I am in the waiting list for 2 Nigerian does! They are coming soon, and will be around 3 months? I want to know if I was to train them to drive, (when their older obviously) how much would they be able to pull? With the both of them pulling, plus the weight of me and my cart. Thanks!


----------



## Nigerian dwarf goat (Sep 25, 2017)

@Damfino Can help you out!


----------



## Damfino (Dec 29, 2013)

A good rule of thumb is that a goat can safely pull about 1.5x his own body weight. My big wethers weigh about 200 lbs. each, so they can pull about 300 lbs. apiece or 600 lbs. together. Nigerian Dwarfs, being little powerhouses with short legs, can probably pull a little more weight but likely not for as long a distance. If your does get bred they will of course not be able to work during much of their pregnancy and lactation, but if they stay dry they can certainly do their fair share. I'm sure they'd be adorable pulling a wagon in a parade!


----------



## BelleIce23 (Dec 26, 2019)

Thank you guys! I’ll post pictures when I get them!


----------



## AlabamaGirl (Jun 18, 2020)

Damfino said:


> A good rule of thumb is that a goat can safely pull about 1.5x his own body weight. My big wethers weigh about 200 lbs. each, so they can pull about 300 lbs. apiece or 600 lbs. together. Nigerian Dwarfs, being little powerhouses with short legs, can probably pull a little more weight but likely not for as long a distance. If your does get bred they will of course not be able to work during much of their pregnancy and lactation, but if they stay dry they can certainly do their fair share. I'm sure they'd be adorable pulling a wagon in a parade!
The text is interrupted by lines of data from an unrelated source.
-- ==== Sys2Proof/Machine/Rounding.lean ====
section
/-! DEFINITION. The rounding-increment selector and the rounded quotient
(spec/41_rounding_and_overflow.md R70 to R74, R80) and the increment of a square root
(spec/44_engine_div_sqrt_pow.md R121). All arithmetic is on `Int`. -/

namespace Sys2Proof.Machine

/-- `inc(rm, t, r, d)` of R70, for `d ≠ 0` and `|r| < |d|` (R72). The sign of the true result is
taken from `r` and `d` (R71). -/
def inc (rm : RoundingMode) (t r d : Int) : Except Cause Int :=
  if r = 0 then .ok 0
  else
    let neg : Bool := decide (r < 0) != decide (d < 0)
    let sg : Int := if neg then -1 else 1
    let twice : Nat := 2 * r.natAbs
    let ad : Nat := d.natAbs
    match rm with
    | .up => .ok sg
    | .down => .ok 0
    | .ceiling => .ok (if neg then 0 else 1)
    | .floor => .ok (if neg then -1 else 0)
    | .halfUp => .ok (if twice ≥ ad then sg else 0)
    | .halfDown => .ok (if twice > ad then sg else 0)
    | .halfEven =>
      .ok (if twice > ad then sg else if twice = ad ∧ t % 2 = 1 then sg else 0)
    | .unnecessary => .error .roundingRequired

/-- `incd(rm, t, dg, nz, ng)` of R80, for `dg ≤ 9`. -/
def incd (rm : RoundingMode) (t : Int) (dg : Nat) (nz ng : Bool) : Except Cause Int :=
  if dg = 0 ∧ nz = false then .ok 0
  else
    let sg : Int := if ng then -1 else 1
    let above : Bool := decide (dg > 5) || (decide (dg = 5) && nz)
    let tie : Bool := decide (dg = 5) && !nz
    match rm with
    | .up => .ok sg
    | .down => .ok 0
    | .ceiling => .ok (if ng then 0 else 1)
    | .floor => .ok (if ng then -1 else 0)
    | .halfUp => .ok (if above || tie then sg else 0)
    | .halfDown => .ok (if above then sg else 0)
    | .halfEven => .ok (if above || (tie && decide (t % 2 = 1)) then sg else 0)
    | .unnecessary => .error .roundingRequired

/-- `ROUNDQ(rm, n, d)` of R74, for `d ≠ 0`: `tdiv` is `Int.tdiv` and `trem` is `Int.tmod`
(00_scope.md R8). -/
def roundq (rm : RoundingMode) (n d : Int) : Except Cause Int :=
  let t := n.tdiv d
  match inc rm t (n.tmod d) d with
  | .ok i => .ok (t + i)
  | .error c => .error c

/-- `sqrtinc(rm, t, rem)` of 44_engine_div_sqrt_pow.md R121. -/
def sqrtinc (rm : RoundingMode) (t rem : Nat) : Except Cause Int :=
  if rem = 0 then .ok 0
  else
    match rm with
    | .down => .ok 0
    | .floor => .ok 0
    | .up => .ok 1
    | .ceiling => .ok 1
    | .halfUp => .ok (if rem > t then 1 else 0)
    | .halfDown => .ok (if rem > t then 1 else 0)
    | .halfEven => .ok (if rem > t then 1 else 0)
    | .unnecessary => .error .roundingRequired

/-- The rounded result first, then the overflow policy on it (R76, 60_exceptions.md R147). -/
def thenPolicy (ov : OverflowMode) (res : Except Cause Int) : Except Cause (Word × Bool) :=
  match res with
  | .ok x => policy ov x
  | .error c => .error c

/-- `POLICY(ov, ROUNDQ(rm, n, d))` under the modes of an Engine triple. -/
def roundPolicy (e : Engine) (n d : Int) : Except Cause (Word × Bool) :=
  thenPolicy e.ov (roundq e.rm n d)

end Sys2Proof.Machine
end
Is there a limit as to how long an adult can pull? Is two or three hours of heavy pulling too much?


----------



## Damfino (Dec 29, 2013)

There are too many variables to give a straight answer here. What is a "heavy load"? What type of terrain? A strong, goat in good condition could probably pull a pretty heavy load all day if he had an easy-rolling vehicle on paved, fairly level road. But if you asked him to pull up and down steep hills, on rough terrain, or drag something that didn't roll easily (such as hauling an elk out of the mountains on a travois), he would probably not be able to do more than half a day. A lot can depend on the temperature outside as well. The most important thing is to know your goat, know his condition, and watch him for signs of stress or tiredness. If he's panting hard or moving slower than he started out, then he needs a break. A drink of water and some time to graze can do wonders to give him a second wind. 

I had my big pack wethers out hauling logs last winter and the loads were very heavy and we had to go over some pretty rough, muddy and snowy ground. It wasn't very far and there were good breaks in-between when I loaded and unloaded the logs from the wagon, but each goat was only able to haul about 4 loads in an afternoon because the short bursts of work they had to do were very strenuous. On the other hand, I've had goats out pulling kids around in a cart on level ground for several hours at a time.


----------